Afraid to speak up, afraid I might look a fool because my understanding of an issue is minimal, afraid to risk things because comfort is just so damn comforting. Plant your thoughts on the internet and you are vulnerable, privy not just to opposition, but to malicious judgment. Am I willing to risk comfort and familiarity to stretch my voice?
Lorde's work inspires me to. A firm but encouraging grip of my chin to remind me that I am a part of this world. And that I have two options; I can either disconnect myself to my own small corner, shallowly determined to do something about the injustice I witness (yet so easily return to my habits) OR I can be an active member, risk the comfort, and cultivate my own empowerment as a Interior Designer-Writer-German-African American Woman.

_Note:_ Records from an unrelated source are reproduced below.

/-- R161, R162: a thread that is filed, where no thread of its core waits unfiled, stands at its PC in a bin: in the one of its block, role and PC
that has room, which becomes a course once it is full; else in a fresh one where the core has fewer than 16 bins. Nothing of any thread but
its PC and where it stands changes. -/
def Sys2Proof.Claims.FilingBinsByPc : Prop :=
  ∀ (s : State) (k : BKey) (tl : Nat) (pc : W64) (b : Block) (th : Thread) (l : Launch),
    s.block? k = some b → s.thread? k tl = some th → s.launch? k.part k.lnum = some l →
    (∀ c ∈ s.blocks, c.core = b.core → ∀ t ∈ c.threads, t.stat ≠ .unfiled) →
    let u := s.fileAt k [tl] pc
    let fits : Bin → Prop := fun x =>
      x.core = b.core ∧ x.slot = b.slot ∧ x.producer = l.d.isProducer tl ∧ x.key = pc ∧ x.threads.length < 32
    let stands : TStat → Prop := fun st => u.thread? k tl = some { th with pc := pc, stat := st }
    ((∃ x ∈ s.bins, fits x) → ∃ x ∈ s.bins, fits x ∧
      (x.threads.length < 31 → stands .bin ∧ u.courses = s.courses ∧ u.mem = s.mem ∧
        u.bins = s.bins.map (fun z => if z.core == x.core && z.id == x.id then { x with threads := x.threads ++ [(tl, s.cycle)] } else z)) ∧
      (x.threads.length = 31 → s.blockAt? b.core b.slot = some b → (s.courses.filter (fun c => c.core == b.core)).length < 128 → ∃ c,
        u.courses = s.courses ++ [c] ∧ c.core = b.core ∧ c.slot = b.slot ∧ c.stat = .ready ∧ c.chain = 0 ∧
        c.lanes = (sortBy (fun n => n) (x.threads.map (·.1) ++ [tl])).map some ∧ stands (.course c.id))) ∧
    ((¬∃ x ∈ s.bins, fits x) → (s.bins.filter (fun x => x.core == b.core)).length < 16 → stands .bin ∧ u.courses = s.courses ∧ u.mem = s.mem ∧
      ∃ id, u.bins = s.bins ++ [{ core := b.core, id := id, slot := b.slot, producer := l.d.isProducer tl, key := pc,
                                  threads := [(tl, s.cycle)], full := false }])

/-- R161, R162, R178, R181, R182: NOP, YIELD, EXIT and REFORM, a thread's exit, and the filing of a thread. -/
def Obligations.CoursesGoOnOrEnd : Prop :=
  Sys2Proof.Claims.NopAndYieldGoOn ∧ Sys2Proof.Claims.ExitAndReformLeaveTheCourse ∧ Sys2Proof.Claims.ExitEndsAThread ∧
  Sys2Proof.Claims.FilingBinsByPc

/-- R183 to R186: BAR and GBAR complete where every access of the arriving lanes has been performed: each active lane arrives in ascending
thread index, one without ARV waits outside the course, and the others go on; a gang's phase whose totals have combined lets every waiting
thread of the phase depart as an acquire. -/
def Sys2Proof.Claims.BarriersCollectArrivals : Prop :=
  ∀ (s : State) (h : Hd) (k : Ch) (i : Opnd) (arv : Bool) (count : BitVec 11),
    (let f : LaneFn := fun _ st _ _ v => .ok (LaneRes.value (v.headD 0 % 16), st)
     let bars : Instr → Shape → Bool → Nat → Prop := fun ins sh av cnt => ∀ x, Goes s x sh f →
       let outs := (runLanes sh f x s).outs
       let r := (runLanes sh f x s).s.releaseAll (outs.map (fun o => x.agent o.tl)) .dev
       r.2 = true →
       exec ins s = .next (outs.foldl (fun u o =>
         (if av then u else u.park x.b.key o.tl (waitAt u .bar ins 0 0 (Fin.ofNat 16 o.res.val) none)).arriveBar x.b.key o.res.val cnt)
         ((writeLanes sh x outs r.1).othersGoOn x (if av then [] else outs.map (·.lane)) sh.size))
     bars (.barC k i) (plain (.barC k i) (wide k) (chSize k) [(i, .w32)] none) false 0 ∧
     bars (.bar h i arv count) (plain (.bar h i arv count) h (hdSize h) [(i, .w32)] none) arv count.toNat) ∧
    (∀ x, s.issuing = some x →
      let act := byThread (x.active h.pneg h.pred)
      let r := s.releaseAll (act.map (fun p => x.agent p.2.tl)) .dev
      r.2 = true →
      exec (.gbar h arv) s = .next (act.foldl (fun u p =>
        (if arv then u else u.park x.b.key p.2.tl (waitAt u .gbar (.gbar h arv) 0 0 0 none)).arriveGang x.b.key.part x.b.key.lnum
          (x.b.key.bl / x.l.d.unitSize))
        (r.1.othersGoOn x (if arv then [] else act.map (·.1)) (hdSize h)))) ∧
    (∀ (part lnum gang : Nat) (l : Launch), s.launch? part lnum = some l → (aget? l.gbars (gangDone gang)).isSome = true →
      let s1 := (s.updLaunch part lnum (fun l => { l with gbars := adel l.gbars (gangDone gang) })).markGang part lnum l.d.unitSize gang
        (fun w => w.a == 1) (fun w => { w with x := 1 })
      exec (.gbarPhaseComplete part lnum gang) s = .next ((sortBy (fun e => e.1.bl * 1024 + e.2)
        (s1.atGangBarrier part lnum l.d.unitSize gang true)).foldl (fun t e => t.departAcq e.1 e.2) s1))

/-- R183, R184: the first arrival of a phase sets its expected count, the number of the block's live threads under COUNT 0; a later one is
counted whatever its COUNT; the arrival that reaches the expected count closes the phase, and every thread that waits there departs, in ascending
index and as an acquire: it goes on behind its instruction, and is filed. -/
def Sys2Proof.Claims.BarrierPhases : Prop :=
  ∀ (s : State) (key : BKey) (b : Block) (i : Fin 16) (cnt : Nat), s.block? key = some b →
    let old := b.barrier i.val
    let exp := if old.isOpen then old.exp else if cnt = 0 then (b.threads.filter (fun t => decide (t.stat ≠ .exited))).length else cnt
    let arr := if old.isOpen then old.arr + 1 else 1
    let t := s.arriveBar key i.val cnt
    (arr < exp → ∃ c, t.block? key = some c ∧
      c.barrier i.val = { arr := arr, exp := exp, cnt := if old.isOpen then old.cnt else cnt, isOpen := true } ∧
      (∀ j : Fin 16, j ≠ i → c.barrier j.val = b.barrier j.val) ∧ c = { b with bars := c.bars } ∧ t.courses = s.courses) ∧
    (exp ≤ arr → t = (sortBy (fun n => n) (b.atBarrier i.val)).foldl (fun u tl => u.departAcq key tl)
      (((s.updBlock key (fun c => { c with bars := setAt Barrier.idle c.bars i.val Barrier.idle })).markWoken b
        (fun w => w.kind == .bar && w.bar.val == i.val) (fun w => { w with x := 1 })))) ∧
    (exp ≤ arr → b.atBarrier i.val = [] → ∃ c, t.block? key = some c ∧ c.barrier i.val = Barrier.idle) ∧
    (∀ (tl : Nat), tl ∈ b.atBarrier i.val ↔ ∃ th ∈ b.threads, th.tl = tl ∧ ∃ w, th.stat = .waiting w ∧ w.kind = .bar ∧ w.bar = i) ∧
    (∀ (tl : Nat) (th : Thread) (w : Wait), s.thread? key tl = some th → th.stat = .waiting w →
      s.departAcq key tl =
        ((s.acquire (.thread key tl) b.core).updThread key tl (fun u => { u with pc := u.pc + BitVec.ofNat 64 (Machine.sizeOf w.i) })).fileThread key tl)

/-- R183 to R186: BAR and GBAR, and the phases of a barrier. -/
def Obligations.BarriersCollectAndRelease : Prop := Sys2Proof.Claims.BarriersCollectArrivals ∧ Sys2Proof.Claims.BarrierPhases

"When we speak we are afraid our words will not be heard or welcomed. But when we are silent, we are still afraid. So it is better to speak."
So, I'm thankful to Audre Lorde for being willing to bare her soul, for using her immense creativity and intellect to affect the damaging constructs of American society during her life. And not only that, but bare her soul to the struggles she faced. Struggles we all face, often different, yet often alike in their pain. She passed away in 1992, but her message lives on just as relentlessly.
I can only imagine Lorde would have walked the streets with us on Saturday in the Women's March, would continue to go to battle through her poetry, prose, and powerful spirit. May all of us, men and women alike, strive to live our lives as warrior poets. May we use our voices, our talents, and gifts, which we all possess, to bolster connection and dismantle injustice. One cry and step at a time.